INPUT RECORDS:
-- ==== Sys2Proof/Laws/CanonBundle.lean ====
section
/-! SUPPORT. The definitions of Machine/Bundle.lean keep the canonical form of every memory and table. -/

namespace Sys2Proof.Machine

theorem canon_sampleStream {s : State} {a1 a2 a3} (h : s.Canon) : (State.sampleStream s a1 a2 a3).Canon := by
  unfold State.sampleStream
  dsimp only
  repeat' first
    | (with_reducible first
        | assumption | apply canon_updStream)

theorem canon_sampleHandler {s : State} {a1} (h : s.Canon) : (State.sampleHandler s a1).Canon := by
  unfold State.sampleHandler
  dsimp only
  repeat' first
    | (with_reducible first
        | assumption | apply canon_updHm)

theorem canon_landAll {s : State} {a1 a2 a3} (h : s.Canon) : (State.landAll s a1 a2 a3).Canon := by
  unfold State.landAll
  repeat' first
    | (with_reducible first
        | assumption | apply State.Canon.updTile | apply canon_sampleStream | apply spad_landStream)
    | split | (dsimp only) | (intro _)

theorem canon_shadow {s : State} {a1 a2 a3} (h : s.Canon) : (State.shadow s a1 a2 a3).Canon := by
  unfold State.shadow
  repeat' first
    | (with_reducible first
        | assumption | apply canon_updStream | apply canon_updHm)
    | (simp only [canon_eta]) | split

theorem canon_openBlock {s : State} {a1 a2 a3} (h : s.Canon) : (State.openBlock s a1 a2 a3).Canon := by
  unfold State.openBlock
  dsimp only
  repeat' first
    | (with_reducible first
        | assumption | apply State.Canon.updTile | apply canon_fresh | apply spad_setStream | apply spad_keep
        | apply State.Canon.tile)
    | (simp only [canon_eta]) | split | (dsimp only) | (intro _)

theorem canon_issueFault {s : State} {a1 a2 a3 a4 a5 a6} (h : s.Canon) : (State.issueFault s a1 a2 a3 a4 a5 a6).Canon := by
  unfold State.issueFault
  dsimp only
  repeat' first
    | (with_reducible first
        | assumption | apply canon_spend | apply canon_shadow)

theorem canon_bodyEnd {s : State} {a1} (h : s.Canon) : (State.bodyEnd s a1).Canon := by
  unfold State.bodyEnd
  dsimp only
  repeat' first
    | (with_reducible first
        | assumption | apply canon_raiseOpen | apply canon_loopEnd)
    | (simp only [canon_eta]) | split

theorem canon_issueBundle {s : State} {a1 a2 a3 a4 a5} (h : s.Canon) : (State.issueBundle s a1 a2 a3 a4 a5).Canon := by
  unfold State.issueBundle
  dsimp only
  repeat' first
    | (with_reducible first
        | assumption | apply canon_spend | apply canon_updIssued | apply canon_updStream | apply canon_shadow
        | apply canon_openBlock | apply canon_bodyEnd | apply State.Canon.tile)
    | (simp only [canon_eta]) | split

theorem canon_failCheck {s : State} {a1 a2 a3 a4 a5} (h : s.Canon) : (State.failCheck s a1 a2 a3 a4 a5).Canon := by
  unfold State.failCheck
  dsimp only
  repeat' first
    | (with_reducible first
        | assumption | apply State.Canon.updTile | apply canon_now | apply canon_updStream | apply spad_restoreKept
        | apply State.Canon.tile)
    | (simp only [canon_eta]) | split | (dsimp only) | (intro _)

theorem canon_signature {s : State} {a1 a2 a3 a4} (h : s.Canon) : (State.signature s a1 a2 a3 a4).Canon := by
  unfold State.signature
  dsimp only
  repeat' first
    | (with_reducible first
        | assumption | apply State.Canon.updTile | apply canon_spend | apply canon_updStream | apply canon_shadow
        | apply canon_openBlock | apply canon_failCheck | apply spad_setStream | apply State.Canon.tile)
    | (dsimp only) | split | (intro _)

theorem canon_issueNext {s : State} {a1 a2 a3 a4} (h : s.Canon) : (State.issueNext s a1 a2 a3 a4).Canon := by
  unfold State.issueNext
  dsimp only
  repeat' first
    | (with_reducible first
        | assumption | apply canon_issueFault | apply canon_issueBundle | apply canon_signature)
    | (simp only [canon_eta]) | split

theorem canon_execBundleIssue {s : State} {a0} (h : s.Canon) : Out.Canon (execBundleIssue a0 s) := by
  unfold execBundleIssue
  repeat' first
    | (with_reducible first
        | assumption | apply canon_issueNext | apply out_canon | apply State.Canon.tile)
    | split

theorem canon_execSignatureBundle {s : State} {a0} (h : s.Canon) : Out.Canon (execSignatureBundle a0 s) := by
  unfold execSignatureBundle
  repeat' first
    | (with_reducible first
        | assumption | apply canon_signature | apply out_canon | apply State.Canon.tile)
    | split

theorem canon_execBlockRerun {s : State} {a0} (h : s.Canon) : Out.Canon (execBlockRerun a0 s) := by
  unfold execBlockRerun
  dsimp only
  repeat' first
    | (with_reducible first
        | assumption | apply State.Canon.updTile | apply canon_landAll | apply canon_issueNext | apply out_canon
        | apply State.Canon.tile)
    | (dsimp only) | split | (intro _)

theorem canon_addPort {s : State} {a1 a2 a3} (h : s.Canon) : (State.addPort s a1 a2 a3).Canon := by
  unfold State.addPort
  repeat' first
    | (with_reducible first
        | assumption | apply canon_updHm | apply canon_updStream)
    | (simp only [canon_eta]) | split | (dsimp only) | (intro _)

theorem spad_portLate {x0 a1 a2 a3 a4 a5 a6} (h0 : Memory.wf x0.spad = true) : Memory.wf (Tile.portLate x0 a1 a2 a3 a4 a5 a6).spad = true := by
  unfold Tile.portLate
  dsimp only
  repeat' first
    | (with_reducible first
        | assumption | apply spad_setStream)
    | (simp only [canon_eta]) | split | (dsimp only) | (intro _)

theorem spad_refill {x0 a1 a2 a3 a4} (h0 : Memory.wf x0.spad = true) : Memory.wf (Tile.refill x0 a1 a2 a3 a4).spad = true := by
  unfold Tile.refill
  dsimp only
  repeat' first
    | (with_reducible first
        | assumption | apply spad_foldl | apply spad_setStream | apply canon_getD)
    | (simp only [canon_eta]) | split | (dsimp only) | (intro _)

theorem canon_asyncPort {s : State} {a1 a2 a3 a4} (h : s.Canon) : (State.asyncPort s a1 a2 a3 a4).Canon := by
  unfold State.asyncPort
  repeat' first
    | (with_reducible first
        | assumption | apply State.Canon.updTile | apply canon_addPort | apply spad_portLate | apply spad_refill
        | apply canon_takeAsync)
    | (simp only [canon_eta]) | split | (dsimp only) | (intro _)

theorem canon_asyncPorts {s : State} {a1 a2 a3} (h : s.Canon) : (State.asyncPorts s a1 a2 a3).Canon := by
  unfold State.asyncPorts
  dsimp only
  repeat' first
    | (with_reducible first
        | assumption | apply foldl_canon | apply canon_asyncPort | apply canon_updHm | apply canon_updStream)
    | (simp only [canon_eta]) | split | (dsimp only) | (intro _)

theorem canon_issueInterlocked {s : State} {a1 a2 a3 a4} (h : s.Canon) : (State.issueInterlocked s a1 a2 a3 a4).Canon := by
  unfold State.issueInterlocked
  dsimp only
  repeat' first
    | (with_reducible first
        | assumption | apply foldl_canon | apply canon_addPort | apply canon_issueBundle | apply canon_issueNext
        | apply canon_takeAsync)
    | (simp only [canon_eta]) | split | (dsimp only) | (intro _)

theorem canon_execSecondaryIssue {s : State} {a0} (h : s.Canon) : Out.Canon (execSecondaryIssue a0 s) := by
  unfold execSecondaryIssue
  dsimp only
  repeat' first
    | (with_reducible first
        | assumption | apply out_canon | apply canon_asyncPorts | apply canon_issueInterlocked)
    | (simp only [canon_eta]) | split | (dsimp only) | (intro _)

theorem canon_issueUecc {s : State} {a1 a2 a3 a4} (h : s.Canon) : (State.issueUecc s a1 a2 a3 a4).Canon := by
  unfold State.issueUecc
  dsimp only
  repeat' first
    | (with_reducible first
        | assumption | apply canon_spend | apply canon_shadow)

theorem canon_execHandlerBundleIssue {s : State} {a0} (h : s.Canon) : Out.Canon (execHandlerBundleIssue a0 s) := by
  unfold execHandlerBundleIssue
  dsimp only
  repeat' first
    | (with_reducible first
        | assumption | apply out_canon | apply State.Canon.updTile | apply foldl_canon | apply foldl_fst_canon
        | apply spad_foldl | apply State.Canon.tile | apply wf_ite | apply canon_asyncPorts | apply canon_double
        | apply canon_issueInterlocked | apply canon_issueUecc | apply spad_scrub)
    | (simp only [canon_eta]) | split | (dsimp only) | (intro _)

theorem canon_execGateHoldRelease {s : State} {a0} (h : s.Canon) : Out.Canon (execGateHoldRelease a0 s) := by
  unfold execGateHoldRelease
  repeat' first
    | (with_reducible first
        | assumption | apply State.Canon.updTile | apply out_canon)
    | (dsimp only) | split | (intro _)

theorem canon_execEngineCommandStart {s : State} {a0 a1} (h : s.Canon) : Out.Canon (execEngineCommandStart a0 a1 s) := by
  unfold execEngineCommandStart
  repeat' first
    | (with_reducible first
        | assumption | apply canon_startMatrix | apply canon_startFar | apply out_canon)
    | split

theorem canon_commitAll {s : State} {ts : List Nat} (h : s.Canon) : (s.commitAll ts).1.Canon := by
  induction ts generalizing s with
  | nil => exact h
  | cons t ts ih => exact ih (canon_commitPrimary h)

theorem canon_commits {s : State} (h : s.Canon) : (State.commits s).1.Canon := by
  unfold State.commits
  dsimp only
  repeat' first
    | (with_reducible first
        | assumption | apply foldl_canon | apply canon_commitAll | apply canon_commitHandler
        | apply canon_commitSecondary)
    | (simp only [canon_eta]) | split | (dsimp only) | (intro _)

theorem canon_settleGates {s : State} (h : s.Canon) : (State.settleGates s).Canon := by
  unfold State.settleGates
  repeat' first
    | (with_reducible first
        | assumption | apply State.Canon.updTile | apply foldl_canon)
    | (simp only [canon_eta]) | split | (dsimp only) | (intro _)

theorem canon_openWindows {s : State} (h : s.Canon) : (State.openWindows s).Canon := by
  unfold State.openWindows
  repeat' first
    | (with_reducible first
        | assumption | apply State.Canon.mapRegions)
    | (simp only [canon_eta]) | split | (dsimp only) | (intro _)

theorem canon_asksNow {s : State} (h : s.Canon) : (State.asksNow s).Canon := by
  unfold State.asksNow
  repeat' first
    | (with_reducible first
        | assumption | apply canon_openWindows | apply canon_settleGates)
    | (simp only [canon_eta]) | split | (dsimp only) | (intro _)

theorem canon_execHoldBudget {s : State} {a0} (h : s.Canon) : Out.Canon (execHoldBudget a0 s) := by
  unfold execHoldBudget
  repeat' first
    | (with_reducible first
        | assumption | apply out_canon | apply canon_asksNow | apply canon_commits | apply canon_raiseExt
        | apply canon_spend)
    | (simp only [canon_eta]) | split | (dsimp only) | (intro _)

theorem canon_execTimerCompare {s : State} {a0} (h : s.Canon) : Out.Canon (execTimerCompare a0 s) := by
  unfold execTimerCompare
  repeat' first
    | (with_reducible first
        | assumption | apply State.Canon.updTile | apply out_canon | apply State.Canon.tile)
    | (dsimp only) | split | (intro _)

theorem canon_execWaitiWake {s : State} {a0} (h : s.Canon) : Out.Canon (execWaitiWake a0 s) := by
  unfold execWaitiWake
  dsimp only
  repeat' first
    | (with_reducible first
        | assumption | apply canon_updHm | apply out_canon | apply State.Canon.tile)
    | (simp only [canon_eta]) | split

theorem canon_execBarriveRelease {s : State} {a0 a1} (h : s.Canon) : Out.Canon (execBarriveRelease a0 a1 s) := by
  unfold execBarriveRelease
  dsimp only
  repeat' first
    | (with_reducible first
        | assumption | apply State.Canon.updTile | apply canon_decrement | apply canon_updStream | apply foldl_canon
        | apply foldl_fst_canon | apply out_canon | apply spad_queueBasin | apply spad_foldl | apply State.Canon.tile)
    | (simp only [canon_eta]) | split | (dsimp only) | (intro _)

theorem canon_setHolding {s : State} {a1 a2} (h : s.Canon) : (State.setHolding s a1 a2).Canon := by
  unfold State.setHolding
  dsimp only
  repeat' first
    | (with_reducible first
        | assumption | apply State.Canon.updDie)
    | (simp only [canon_eta]) | split

theorem canon_execEventFifoDrain {s : State} {a0} (h : s.Canon) : Out.Canon (execEventFifoDrain a0 s) := by
  unfold execEventFifoDrain
  dsimp only
  repeat' first
    | (with_reducible first
        | assumption | apply canon_setHolding | apply out_canon)
    | (simp only [canon_eta]) | split

end Sys2Proof.Machine
end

WHAT IS EXPECTED: List each line of the entries that holds the string "execEventFifoDrain".

ANSWER AREA:
theorem canon_execEventFifoDrain {s : State} {a0} (h : s.Canon) : Out.Canon (execEventFifoDrain a0 s) := by
  unfold execEventFifoDrain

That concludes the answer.